8 Posterior prediction

GOALS

Once we’ve built or simulated a Bayesian posterior, not only might we want construct estimates and assess hypotheses, we might want to use our model to make predictions for future data.

RECOMMENDED READING

Bayes Rules! Chapter 8.

8.1 Warm-up

We’re playing a game in which our friend flips a fair coin $\theta \in \{1,4\}$ times and then records $Y$, the number of Heads. The friend doesn’t tell us $\theta$, but does tell us $Y$. And based on a past analysis in which we observed $Y = 0$, suppose we have the following posterior model of $\theta$:

$\theta$	1	4
$f(\theta\|y=0)$	0.6	0.4

WARM-UP 1

Let $Y'$ be the number of Heads that your friend gets the next time they flip the coin $\theta$ times. What’s your best guess for $Y'$: 0, 1, 2, 3, or 4? Why?

WARM-UP 2

Of course, there’s more than one possible outcome for $Y'$:

Thus instead of providing a single best guess, it’s important to build a complete posterior predictive model for $Y'$. Like any probability model, this defines the possible outcomes of $Y'$ and the relative plausibility of these outcomes.
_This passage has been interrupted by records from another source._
-- ==== Sys2Proof/Machine/Step.lean ====
section
/-!
DEFINITION. Machine/Step.lean: one `step` of the core (spec/40_step_and_flow.md rule R61), and the placing of a word where it
fetches.
-/

namespace Sys2Proof.Machine

/-- Fetch, decode, execute (R61). A word that matches no row raises UnknownOpcode and changes no state (R114). -/
def step (s : State) : Host.Outcome State Fault Refusal :=
  match decodeWord s.fetch with
  | .ok i => exec i s
  | .error _ => s.raise .unknownOpcode

/-- `s` with the instruction whose low `nbits` bits are `w` (the bits above are 0) in the two bytes `step` fetches next: its high
byte at PC, its low byte at PC + 1 (R34). It stands for the host's `loadProgram` (assumption 7). -/
def State.withFetchWord (s : State) (nbits w : Nat) : State :=
  (s.memWrite s.pc.toNat (BitVec.ofNat 8 (w % 2 ^ nbits / 256))).memWrite (s.pc.toNat + 1)
    (BitVec.ofNat 8 (w % 2 ^ nbits % 256))

end Sys2Proof.Machine
end

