/-- LD Vx,DT, LD DT,Vx, LD ST,Vx (R104 to R106): the one value moved, PC + 2, nothing else changes. -/
def Obligations.TimerMoves : Prop :=
  (∀ x, decodeWord (wordXNN 0xF x 0x07) = .ok (.ldVxDT x) ∧ decodeWord (wordXNN 0xF x 0x15) = .ok (.ldDTVx x) ∧
    decodeWord (wordXNN 0xF x 0x18) = .ok (.ldSTVx x)) ∧
  (∀ s x, ∃ t, exec (.ldVxDT x) s = .next t ∧ t.getV x = s.dt ∧ SameRegsBut x s t ∧ t.pc = s.pc + 2 ∧ SameButRegsPc s t ∧
    EndedOk t) ∧
  (∀ s x, ∃ t, exec (.ldDTVx x) s = .next t ∧ t.dt = s.getV x ∧ t.st = s.st ∧ SameRegs s t ∧ t.pc = s.pc + 2 ∧ t.i = s.i ∧
    SameMemory s t ∧ SameStack s t ∧ SameDisplay s t ∧ SameKeys s t ∧ t.draws = s.draws ∧ EndedOk t) ∧
  ∀ s x, ∃ t, exec (.ldSTVx x) s = .next t ∧ t.st = s.getV x ∧ t.dt = s.dt ∧ SameRegs s t ∧ t.pc = s.pc + 2 ∧ t.i = s.i ∧
    SameMemory s t ∧ SameStack s t ∧ SameDisplay s t ∧ SameKeys s t ∧ t.draws = s.draws ∧ EndedOk t

/-! ## The host's other transactions -/

/-- `tick` (R108): each timer one less while above 0, never below 0; the tone request exactly when ST was 1; nothing else of the
machine changes. -/
def Obligations.TickCountsBothTimersDown : Prop :=
  ∀ s, ∃ t, transact s .tick = .next (t, .ticked (decide (s.st.toNat = 1))) ∧ t.dt.toNat = s.dt.toNat - 1 ∧
    t.st.toNat = s.st.toNat - 1 ∧ t.pc = s.pc ∧ SameRegs s t ∧ t.i = s.i ∧ SameMemory s t ∧ SameStack s t ∧ SameDisplay s t ∧
    SameKeys s t ∧ t.draws = s.draws

/-- The tone is requested once per countdown (R109): of n ticks in a row exactly one requests it if ST was between 1 and n, else
none; and the timers stop at 0 (R24, R25). -/
def Obligations.ToneIsRequestedOncePerCountdown : Prop :=
  ∀ s n, ∃ u rs, runTransactions s (List.replicate n .tick) = .next (u, rs) ∧ u.dt.toNat = s.dt.toNat - n ∧
    u.st.toNat = s.st.toNat - n ∧ rs.length = n ∧
    rs.count (.ticked true) = (if 1 ≤ s.st.toNat ∧ s.st.toNat ≤ n then 1 else 0)

/-- `setKey`, `clearRedraw`, `readDisplay` (R98, R99, R110): the one key set; RP 0; the bitmap returned, bit x of row y being pixel
y·64 + x; and nothing else of the machine changes. -/
def Obligations.HostWritesTouchOnlyTheirField : Prop :=
  (∀ s k p, ∃ t, transact s (.setKey k p) = .next (t, .done) ∧ t.keyPressed k = p ∧
    (∀ j, j ≠ k → t.keyPressed j = s.keyPressed j) ∧ t = { s with key := t.key }) ∧
  (∀ s, ∃ t, transact s .clearRedraw = .next (t, .done) ∧ t = { s with rp := false }) ∧
  ∀ s, ∃ p, transact s .readDisplay = .next (s, .display p) ∧
    ∀ px py (h : py < 32), px < 64 → (p.get ⟨py, h⟩).getLsbD px = s.pixel (py * 64 + px)

/-- `loadProgram` (R117, R131): an image of at most 3584 bytes is copied verbatim to 0x200 on and nothing else changes; a longer one
gives RomTooLarge and changes nothing. -/
def Obligations.LoadProgramCopiesTheImageOrRefusesIt : Prop :=
  (∀ s (image : List Byte), image.length ≤ 3584 → ∃ t, transact s (.loadProgram image) = .next (t, .done) ∧
    (∀ k (h : k < image.length), t.memRead (0x200 + k) = image[k]) ∧
    (∀ a, (a % 4096 < 0x200 ∨ 0x200 + image.length ≤ a % 4096) → t.memRead a = s.memRead a) ∧ t = { s with mem := t.mem }) ∧
  ∀ s (image : List Byte), 3584 < image.length → transact s (.loadProgram image) = .next (s, .romTooLarge)

/-- `reset` (R29, R129): from every state, the table of R29: registers, I, stack, SP, keys, pixels, timers and RP 0, PC 0x0200, memory
the core's FONT at 0x000..0x04F and 0 above; and the core's FONT is the one it had. -/
def Obligations.ResetLeavesTheResetTable : Prop :=
  ∀ s, ∃ t, transact s .reset = .next (t, .done) ∧ LaunchState s.font [] t ∧ t.font = s.font

/-- Boot (R133, R18): from every state, reset and a load that succeeds leave the table of R29, all of it, with the image from 0x200
on and zero above it; the first fetch reads the image's first two bytes. -/
def Obligations.BootLeavesTheLaunchState : Prop :=
  ∀ s (image : List Byte), image.length ≤ 3584 → ∃ t, boot s image = .next (t, [.done, .done]) ∧
    LaunchState s.font image t ∧ t.font = s.font ∧
    (∀ h : 1 < image.length, t.fetch = wordOfBytes image[0] image[1])

/-! ## The results of a step, and the parameter -/

/-- The status codes (R112, D6): a step returns exactly one of 0..3 to the host: 1 exactly for a word of R53, 2 exactly for CALL at
SP = 16, 3 exactly for RET at SP = 0, and 0 in every other case. -/
def Obligations.StepReturnsItsStatusCode : Prop :=
  ∀ s, ∃ t st ch, transact s .step = .next (t, .stepped st ch) ∧
    (st.code = 1 ↔ unknownWord s.fetch) ∧
    (st.code = 2 ↔ s.sp = 16 ∧ ∃ nnn, decodeWord s.fetch = .ok (.call nnn)) ∧
    (st.code = 3 ↔ s.sp = 0 ∧ decodeWord s.fetch = .ok .ret) ∧
    (st.code = 0 ↔ st.code ≠ 1 ∧ st.code ≠ 2 ∧ st.code ≠ 3)
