/-- The document's law (R65): the popped entry is the one the CALL pushed. -/
theorem exec_call_ret {s : State} (nnn : Imm12) (h : s.sp.val < 16) :
    ∃ t u, exec (.call nnn) s = .next t ∧ exec .ret t = .next u ∧ u.pc = s.pc + 2 ∧ u.sp = s.sp :=
  ⟨_, _, exec_call_of_sp_lt nnn h, exec_ret_of_sp_pos (Nat.succ_pos _),
    congrArg (· + 2) ((s.stk_get_setStk ⟨s.sp.val, h⟩ _ s.pc).trans (if_pos rfl)), rfl⟩

/-- Settles O29: with a frame in use RET writes SP and PC alone; at SP = 0 it is a raise. -/
theorem retReturnsPastTheCall : Obligations.RetReturnsPastTheCall := by
  refine ⟨fun d => (decodeWord_sys_ret d).2, fun s h => ?_, fun s h => ?_, fun s nnn => exec_call_ret nnn⟩
  · exact ⟨_, exec_ret_of_sp_pos h, rfl, BitVec.toNat_add _ _, fun _ => rfl, fun _ => rfl, rfl, fun _ => rfl,
      ⟨fun _ _ => rfl, rfl⟩, fun _ => rfl, ⟨rfl, rfl⟩, rfl, rfl, rfl⟩
  · rw [exec_ret_of_sp_eq_zero (congrArg Fin.val h)]
    exact s.exists_next_of_raise .stackUnderflow

end Sys2Proof.Machine

/-!
The load, arithmetic, logic, shift and random family: what each instruction leaves in V[x] and VF, and that PC + 2 is all else it
changes (spec/41_alu.md rules R75 to R86).
-/

namespace Sys2Proof.Machine

/-! ### A result in V[x] and nothing else -/

/-- A step that writes V[x], then advances, leaves every other register and the rest of the machine as it was (R63). -/
theorem State.exists_next_of_setV (s : State) (x : Reg) (b : Byte) :
    ∃ t, (s.setV x b).sequential = .next t ∧ t.getV x = b ∧ SameRegsBut x s t ∧ t.pc = s.pc + 2 ∧ SameButRegsPc s t ∧
      EndedOk t := by
  obtain ⟨t, ht, hpc, hregs, hframe⟩ := (s.setV x b).exists_next_of_setPc (s.pc + 2)
  exact ⟨t, ht, (hregs x).trans ((s.getV_setV x x b).trans (if_pos rfl)),
    fun r hr => (hregs r).trans (s.getV_setV_of_ne b hr), hpc, hframe⟩

/-- The same, for a result given bit by bit. -/
theorem State.exists_next_of_setV_bits (s : State) (x : Reg) {b : Byte} {bit : Nat → Bool} (hb : ∀ k, b.getLsbD k = bit k) :
    ∃ t, (s.setV x b).sequential = .next t ∧ (∀ k, k < 8 → (t.getV x).getLsbD k = bit k) ∧ SameRegsBut x s t ∧
      t.pc = s.pc + 2 ∧ SameButRegsPc s t ∧ EndedOk t := by
  obtain ⟨t, ht, hx, hframe⟩ := s.exists_next_of_setV x b
  exact ⟨t, ht, fun k _ => hx ▸ hb k, hframe⟩

/-- Settles O31: each writes V[x] alone; byte addition is mod 256. -/
theorem immediateLoadAndAdd : Obligations.ImmediateLoadAndAdd := by
  refine ⟨fun x nn => ⟨decodeWord_encode (.ldImm x nn), decodeWord_encode (.addImm x nn)⟩,
    fun s x nn => s.exists_next_of_setV x nn, fun s x nn => ?_⟩
  obtain ⟨t, ht, hx, hframe⟩ := s.exists_next_of_setV x (s.getV x + nn)
  exact ⟨t, ht, hx ▸ BitVec.toNat_add _ _, hframe⟩

/-- Settles O32: each writes V[x] alone; the logic is bit by bit. -/
theorem registerMoveAndLogic : Obligations.RegisterMoveAndLogic :=
  ⟨fun x y => ⟨decodeWord_encode (.ldReg x y), decodeWord_encode (.orReg x y), decodeWord_encode (.andReg x y),
      decodeWord_encode (.xorReg x y)⟩,
    fun s x y => s.exists_next_of_setV x (s.getV y), fun s x _ => s.exists_next_of_setV_bits x fun _ => BitVec.getLsbD_or,
    fun s x _ => s.exists_next_of_setV_bits x fun _ => BitVec.getLsbD_and,
    fun s x _ => s.exists_next_of_setV_bits x fun _ => BitVec.getLsbD_xor⟩

/-- Settles O36: RND is a masked write of V[x] on the state with the draw counted, whose other fields are those of `s`. -/
theorem rndMasksAFreshDraw : Obligations.RndMasksAFreshDraw := by
  refine ⟨fun x nn => decodeWord_encode (.rnd x nn), fun s x nn => ?_⟩
  obtain ⟨t, ht, hx, hregs, hpc, ⟨hi, hmem, hstack, hdisplay, hkeys, htimers, hdraws⟩, hok⟩ :=
    s.drawn.exists_next_of_setV x (s.draw &&& nn)
  refine ⟨t, ht, fun k _ => hx ▸ BitVec.getLsbD_and, ?_, hdraws, hregs, hpc, hi, hmem, hstack, hdisplay, hkeys, htimers, hok⟩
  rw [hx, BitVec.toNat_and]
  exact Nat.and_le_right

/-! ### A result in V[x], then the flag in VF -/

/-- A result-then-flag step leaves the result in V[x] unless that is VF, the flag in VF always, and the rest of the machine as it was
(R13, R74). -/
theorem State.exists_next_of_resultThenFlag (s : State) (x : Reg) {b flag : Byte} {n : Nat} {f : Bool} (hb : b.toNat = n)
    (hf : flagByte f = flag) :
    ∃ t, s.resultThenFlag x b f = .next t ∧ (x ≠ VF → (t.getV x).toNat = n) ∧ t.getV VF = flag ∧ SameRegsButFlag x s t ∧
      t.pc = s.pc + 2 ∧ SameButRegsPc s t ∧ EndedOk t := by
  obtain ⟨t, ht, hflag, hregs, hpc, hframe⟩ := (s.setV x b).exists_next_of_setV VF (flagByte f)
  refine ⟨t, ht, fun hx => ?_, hflag.trans hf, fun r hr hrf => (hregs r hrf).trans (s.getV_setV_of_ne b hr), hpc, hframe⟩
  rw [hregs x hx, s.getV_setV, if_pos rfl, hb]

/-- A flag that is a comparison, as a byte. -/
theorem flagByte_decide (p : Prop) [Decidable p] : flagByte (decide p) = if p then 1 else 0 := by
  simp [flagByte]

/-- Settles O33: the flag compares the sum of the old values with 255. -/
theorem addSetsTheCarry : Obligations.AddSetsTheCarry :=
  ⟨fun x y => decodeWord_encode (.addReg x y),
    fun s x _ => s.exists_next_of_resultThenFlag x (BitVec.toNat_add _ _) (flagByte_decide _)⟩

theorem toNat_sub_byte (a b : Byte) : (a - b).toNat = (a.toNat + 256 - b.toNat) % 256 := by
  rw [BitVec.toNat_sub]
  omega

/-- Settles O34: SUB and SUBN are one subtraction with the operands exchanged. -/
theorem subtractionsSetNotBorrow : Obligations.SubtractionsSetNotBorrow :=
  ⟨fun x y => ⟨decodeWord_encode (.subReg x y), decodeWord_encode (.subnReg x y)⟩,
    fun s x _ => s.exists_next_of_resultThenFlag x (toNat_sub_byte _ _) (flagByte_decide _),
    fun s x _ => s.exists_next_of_resultThenFlag x (toNat_sub_byte _ _) (flagByte_decide _)⟩

/-! ### Shifts -/

/-- The digit `y` of SHR and SHL is not decoded (R52). -/
theorem decodeWord_shifts (x y : Reg) :
    decodeWord (wordXYN 0x8 x y 0x6) = .ok (.shr x) ∧ decodeWord (wordXYN 0x8 x y 0xE) = .ok (.shl x) := by
  simp [decodeWord]

theorem toNat_shiftRight_one (b : Byte) : (b >>> 1).toNat = b.toNat / 2 :=
  BitVec.toNat_ushiftRight b 1

theorem toNat_shiftLeft_one (b : Byte) : (b <<< 1).toNat = b.toNat * 2 % 256 := by
  rw [BitVec.toNat_shiftLeft, Nat.shiftLeft_eq]

/-- A bit of a byte, as the byte VF holds, is that binary digit of the number. -/
theorem toNat_flagByte_getLsbD (b : Byte) (k : Nat) : (flagByte (b.getLsbD k)).toNat = b.toNat / 2 ^ k % 2 := by
  rw [← Nat.toNat_testBit, ← BitVec.testBit_toNat]
  cases b.toNat.testBit k <;> rfl

theorem toNat_flagByte_lowBit (b : Byte) : (flagByte (lowBit b)).toNat = b.toNat % 2 := by
  rw [lowBit, toNat_flagByte_getLsbD, Nat.pow_zero, Nat.div_one]

theorem toNat_flagByte_highBit (b : Byte) : (flagByte (highBit b)).toNat = b.toNat / 128 := by
  rw [highBit, toNat_flagByte_getLsbD]
  omega

/-- Settles O35: the shifts write V[x] and VF from the old V[x] alone. -/
theorem shiftsByOneSetTheBitShiftedOut : Obligations.ShiftsByOneSetTheBitShiftedOut := by
  refine ⟨decodeWord_shifts, fun s x => ?_, fun s x => ?_⟩
  · obtain ⟨t, ht, hx, hflag, hframe⟩ :=
      s.exists_next_of_resultThenFlag x (toNat_shiftRight_one (s.getV x)) (f := lowBit (s.getV x)) rfl
    exact ⟨t, ht, hx, hflag ▸ toNat_flagByte_lowBit _, hframe⟩
  · obtain ⟨t, ht, hx, hflag, hframe⟩ :=
      s.exists_next_of_resultThenFlag x (toNat_shiftLeft_one (s.getV x)) (f := highBit (s.getV x)) rfl
    exact ⟨t, ht, hx, hflag ▸ toNat_flagByte_highBit _, hframe⟩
Prove that this posterior predictive model has the following pmf:

$y'$	0	1	2	3	4
$f(y'\| y = 0)$	0.325	0.4	0.15	0.1	0.025

Posterior prediction models

Let $f(\theta | y)$ be the posterior pdf/pmf of $\theta$ given we observed data $Y = y$. To predict a new data outcome $Y'$ we have to consider two sources of variability:

sampling variability in the data
$Y'$ can take on more than one value. This randomness in $Y'$ is defined by its conditional pdf/pmf, $f(y' | \theta)$.
posterior variability in $\theta$
Some values of $\theta$ are more plausible than others. This randomness in $\theta$ is defined by the posterior pdf/pmf $f(\theta | y)$.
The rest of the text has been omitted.